I am still helping out at my school, but it’s simply not the same. I try to be innovative and think of ways to keep the students engaged, but despite technology, it’s hard. I’ve made cooking videos and numerous google forms to keep the students entertained. Zoom calls have helped, but Zoom doesn’t capture how endearing 3rd and 4th graders are, allow for fist bumps, or playing class games (they can’t get enough Heads Up 7 Up). 

Technology has allowed me to continue giving private classes, and in turn, has given me some pretty adorable voice messages from a third and fourth grader. Not to mention, that while private classes started off as a way to make a bit more money, it became one of the most fulfilling components of my life here. Quite simply, it has introduced me to so many wonderful people. A woman named Raquel often ends our lessons reminding me to reach out if I need anything during all of this. And just by the way she says it, I can tell it is heartfelt and not said because it’s kind of a polite thing to end conversations with these days. I also continue to send voice messages as listening practice to my student Jose María who proves it’s never too late to learn a second language, even at the age of 75.

Meanwhile, the once lively Madrid is quiet and desolate. Though, we are now allowed to go outside and exercise during apportioned time slots based on age, which has helped. We also continue to applaud essential workers at 8 o’clock every night — something we have done since the beginning of quarantine. I have been able to meet (and befriend) my neighbors. A neighbor named Delia across the street calls me every day to help me practice Spanish. When she heard I had recently read Where the Crawdads Sing, she bought herself a copy so she could speak to me about it. I am anxiously awaiting my order of A Gentleman in Moscow, so I can gift it to her; I suppose it’s the next book in our book club.

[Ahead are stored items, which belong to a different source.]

/-- MOV r/m,r, r,r/m, r/m,imm and moffs: the source's value goes to the destination, or the operand check stops it.
(Rules R200, R201, R202, R204, R601, R602) -/
def Obligations.MovGeneralCompletes : Prop :=
  ∀ (s : State) (rm : RM) (r : Reg) (i8 : BitVec 8) (iv off : BitVec 32), s.Unlocked →
    (s.MayWrite .b8 (s.place rm) →
      exec (.movRm8R8 rm r) s = .next ((s.place rm).finish .b8 (s.reg .b8 r, s)) ∧
        exec (.movRm8Imm8 rm i8) s = .next ((s.place rm).finish .b8 (i8.setWidth 32, s))) ∧
      (s.MayWrite s.opWidth (s.place rm) →
        exec (.movRmvRv rm r) s = .next ((s.place rm).finish s.opWidth (s.reg s.opWidth r, s)) ∧
          exec (.movRmvImmv rm iv) s = .next ((s.place rm).finish s.opWidth (iv, s))) ∧
      (s.MayRead .b8 (s.place rm) →
        exec (.movR8Rm8 rm r) s = .next ((Place.reg r).finish .b8 (s.readAt .b8 (s.place rm), s))) ∧
      (s.MayRead s.opWidth (s.place rm) →
        exec (.movRvRmv rm r) s = .next ((Place.reg r).finish s.opWidth (s.readAt s.opWidth (s.place rm), s))) ∧
      (s.MayRead .b8 (.mem (s.segOr .ds) off) → exec (.movAlMoffs off) s =
        .next ((Place.reg .eax).finish .b8 (s.load (s.segOr .ds) off 1, s))) ∧
      (s.MayRead s.opWidth (.mem (s.segOr .ds) off) → exec (.movAxMoffs off) s =
        .next ((Place.reg .eax).finish s.opWidth (s.load (s.segOr .ds) off s.opWidth.bytes, s))) ∧
      (s.MayWrite .b8 (.mem (s.segOr .ds) off) → exec (.movMoffsAl off) s =
        .next ((s.store (s.segOr .ds) off 1 (s.reg .b8 .eax)).retire)) ∧
      (s.MayWrite s.opWidth (.mem (s.segOr .ds) off) → exec (.movMoffsAx off) s =
        .next ((s.store (s.segOr .ds) off s.opWidth.bytes (s.reg s.opWidth .eax)).retire)) ∧
      (∀ q ∈ ([(.movRm8R8 rm r, .b8), (.movRm8Imm8 rm i8, .b8), (.movRmvRv rm r, s.opWidth),
          (.movRmvImmv rm iv, s.opWidth)] : List (Instr × Width)), s.StopsWithCheck q.1 .write q.2 (s.place rm)) ∧
      (∀ q ∈ ([(.movR8Rm8 rm r, .b8), (.movRvRmv rm r, s.opWidth)] : List (Instr × Width)),
        s.StopsWithCheck q.1 .read q.2 (s.place rm)) ∧
      (∀ q ∈ ([(.movAlMoffs off, .b8), (.movAxMoffs off, s.opWidth)] : List (Instr × Width)),
        s.StopsWithCheck q.1 .read q.2 (.mem (s.segOr .ds) off)) ∧
      ∀ q ∈ ([(.movMoffsAl off, .b8), (.movMoffsAx off, s.opWidth)] : List (Instr × Width)),
        s.StopsWithCheck q.1 .write q.2 (.mem (s.segOr .ds) off)

/-- MOV register, immediate: 1011 w reg and N/8 bytes of immediate; the register takes it, no flag changes, no
exception. (Rule R203) -/
def Obligations.MovRegisterImmediate : Prop :=
  ∀ (s : State) (o a : Size) (r : Reg) (i8 : BitVec 8) (i16 : BitVec 16) (i32 : BitVec 32) (rest : List Byte),
    decode o a ((0xB0 + r.code.setWidth 8) :: i8 :: rest) = .ok (.movReg8Imm8 r i8, rest) ∧
      decode .s16 a ((0xB8 + r.code.setWidth 8) :: i16.extractLsb' 0 8 :: i16.extractLsb' 8 8 :: rest) =
        .ok (.movRegvImmv r (i16.setWidth 32), rest) ∧
      decode .s32 a ((0xB8 + r.code.setWidth 8) :: i32.extractLsb' 0 8 :: i32.extractLsb' 8 8 ::
          i32.extractLsb' 16 8 :: i32.extractLsb' 24 8 :: rest) = .ok (.movRegvImmv r i32, rest) ∧
      (s.Unlocked →
        (∃ c, exec (.movReg8Imm8 r i8) s = .next
            { s.setReg .b8 r (i8.setWidth 32) with
              eip := s.eip + BitVec.ofNat 32 s.ctx.len, eipCarry := c,
              inhibit := .none, ctx := {} }) ∧
          ∃ c, exec (.movRegvImmv r i32) s = .next
            { s.setReg s.opWidth r i32 with
              eip := s.eip + BitVec.ofNat 32 s.ctx.len, eipCarry := c,
              inhibit := .none, ctx := {} })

And so, random acts of kindness have become more frequent and the highlights of my days 

I do not foresee traveling home anytime soon, as I am still wary of an international flight and the risk that comes with it: the potential of making a loved one or stranger sick. And though I know it is farfetched — like extremely wishful thinking — I still hold out hope that schools will reopen. So for now, Madrid remains my home away from home. I’ll continue to do my best to enjoy it and its people one day at a time.